This module aims to equip students with foundational knowledge in designing and analyzing instrumentation and control systems through integrated theoretical and practical approaches. It focuses on understanding sensors, transducers, and their integration with data acquisition units, emphasizing signal conditioning, error analysis, and noise reduction techniques. The module also covers mathematical modeling of dynamic systems, including transfer functions and Laplace transforms, alongside stability assessment methods such as Routh-Hurwitz criteria and frequency-domain analysis. Students will learn to design feedback controllers (e.g., PID) and utilize tools like root locus and Bode plots for system synthesis. By combining theoretical concepts with computer-aided design and laboratory experiments, the module prepares students to select, configure, and optimize instrumentation systems for real-world engineering applications.
A. Apply knowledge of sensor configuration to understand the physical effects captured by instrumentation in control systems.

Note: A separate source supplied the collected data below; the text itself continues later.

-- ==== Sys2Proof/Machine/Ledger.lean ====
section
/-! DEFINITION. The ledger: ceiling, lane costs in time, alternatives (R8, R12, R13, R494, R623) and the checks of an image at its
load (R14, R331). Times of costs are in sixths of a nanosecond, in which every clock's cycle is whole. -/
namespace Sys2Proof.Machine

/-- R8: the admission ceiling of a period. -/
def ceilingOf (period : Nat) : Nat := 92 * period / 100

/-- R12, R492: a cycle count of a lane in sixths of a nanosecond: FCLK at 1.2 GHz or 600 MHz, CCLK at 1 GHz, nanoseconds on
lane 12. -/
def laneTime (reduced : Bool) (lane cycles : Nat) : Nat :=
  if lane ≤ 10 then cycles * (if reduced then 10 else 5) else cycles * 6

/-- The lanes (Table: Ledger lanes). -/
def lanes : List Nat := List.range 13

/-- The time a job costs on a lane. -/
def jobTime (reduced : Bool) (e : JobEntry) (lane : Nat) : Nat := laneTime reduced lane (nth e.costs lane)

/-- R17: a job's largest single-lane cost, in whole nanoseconds. -/
def largestCost (reduced : Bool) (e : JobEntry) : Nat := ceilDiv ((lanes.map (jobTime reduced e)).foldl max 0) 6

/-- The job uses a lane. -/
def usesLane (e : JobEntry) (lane : Nat) : Bool := nth e.costs lane != 0

/-- R11: a pinned job runs in a tick. -/
def pinnedAt (e : JobEntry) (tick : Nat) : Bool := e.pinned && e.period != 0 && tick % e.period == e.phase

/-- R13: an alternative covers a period in a mode. -/
def covers (a : Alternative) (period : Nat) (reduced : Bool) : Bool :=
  decide (a.pmin ≤ period) && decide (period ≤ a.pmax) && a.reduced == reduced

/-- R61, R494: the lowest-numbered alternative that covers. -/
def findAlternative (im : Image) (period : Nat) (reduced : Bool) : Option Nat :=
  (im.alts.take 4).findIdx? fun a => covers a period reduced

/-- R53, R623: a period from 60 Hz to 480 Hz. -/
def rateInRange (period : Nat) : Bool := decide (2083333 ≤ period) && decide (period ≤ 16666666)

/-- R494: Reduced is in force or a fallback keeps the Run alternative. -/
def State.reduced (s : State) : Bool := s.power.mode == .reduced

/-- R61, R623: an alternative of the present mode covers a period; without an image every rate from 60 to 480 Hz counts. In
Reduced without an alternative of its own the Run alternative stays (R494). -/
def State.covered (s : State) (period : Nat) : Bool :=
  match s.head.image with
  | none => rateInRange period
  | some im => (findAlternative im period s.reduced).isSome

/-- R61, R494: the alternative for a period in a mode. -/
def State.pickAlternative (s : State) (period : Nat) (reduced : Bool) : State :=
  match s.head.image with
  | none => s.onTick fun x => { x with alt := 0 }
  | some im =>
    match findAlternative im period reduced with
    | some n => s.onTick fun x => { x with alt := n }
    | none => s

/-- The least common multiple of the periods of pinned jobs. -/
def hyperperiod (js : List JobEntry) : Nat := (js.filter (·.pinned)).foldl (fun a e => Nat.lcm a (max e.period 1)) 1

/-- R14: in no tick do the pinned jobs of an alternative exceed the ceiling on a lane. -/
def pinnedFit (a : Alternative) : Bool :=
  let cap := 6 * ceilingOf a.p
  (List.range (hyperperiod a.jobs)).all fun t =>
    lanes.all fun l => decide ((((a.jobs.filter fun e => pinnedAt e t).map fun e => jobTime a.reduced e l).sum) ≤ cap)

/-- R14: an alternative's ledger fits its ceiling; costs and bounds are those of its P (notes/assumptions/33.md). -/
def alternativeOk (a : Alternative) : Bool :=
  pinnedFit a && a.jobs.all fun e => decide (e.finish ≤ ceilingOf a.p)

/-- The model slot that a job names. -/
def jobSlot (k : JobKind) : Option Nat :=
  match k with
  | .mac n => some n
  | _ => none

/-- R334: the jobs of an image name slots it fills. -/
def slotsNamed (im : Image) : Bool :=
  im.alts.all fun a => a.jobs.all fun e => (jobSlot e.kind).all fun n => im.slots.any (·.slot == n)

/-- R331: the image's signature verifies under an image-signing key in force and its sections match. -/
def State.imageSigned (s : State) (im : Image) : Bool :=
  im.sectionsOk && im.signer != 0 && s.boot.keysInForce.any fun e => decide (e.1 ≤ 3) && e.2 == im.signer

/-- R14, R331, R574: the image is accepted. Before the first accepted edge no period is in force, and none is asked. -/
def State.imageOk (s : State) (im : Image) : Bool :=
  s.imageSigned im && im.alts.all alternativeOk && slotsNamed im && !(im.needsDram && s.boot.dramMiB == 0) &&
    (s.tick.period == 0 || (im.alts.take 4).any fun a => covers a s.tick.period s.reduced)

end Sys2Proof.Machine
end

B. Evaluate the inter-dependence between control systems and instrumentation, and its implications on system performance and risk. C. Analyse the dynamic response of first- and second-order systems based on the transfer function using Laplace transform. D. Assess system stability using Routh Array, Root Locus, and the frequency response methods. E. Design and implement feedback controllers, including PID and state feedback controllers, to stabilize and optimize system performance.
This module combines theory and practice to build expertise in instrumentation and control systems. Lectures introduce core concepts like sensor configurations, transfer functions, and stability analysis, using problem-solving exercises and real-world case studies to help students analyze dynamic system behavior and evaluate stability. Lab sessions focus on hands-on experiments, such as observing physical effects in sensors, to strengthen practical skills and collaborative problem-solving. Students also use simulation software to design and test feedback controllers, like PID tuning, and explore strategies to optimize system performance. Independent study encourages students to deepen their understanding by reviewing key concepts, analyzing experimental data from labs, and refining controller designs. Throughout the module, students receive guidance through interactive discussions, feedback during labs and tutorials, and access to tools/resources for self-paced learning.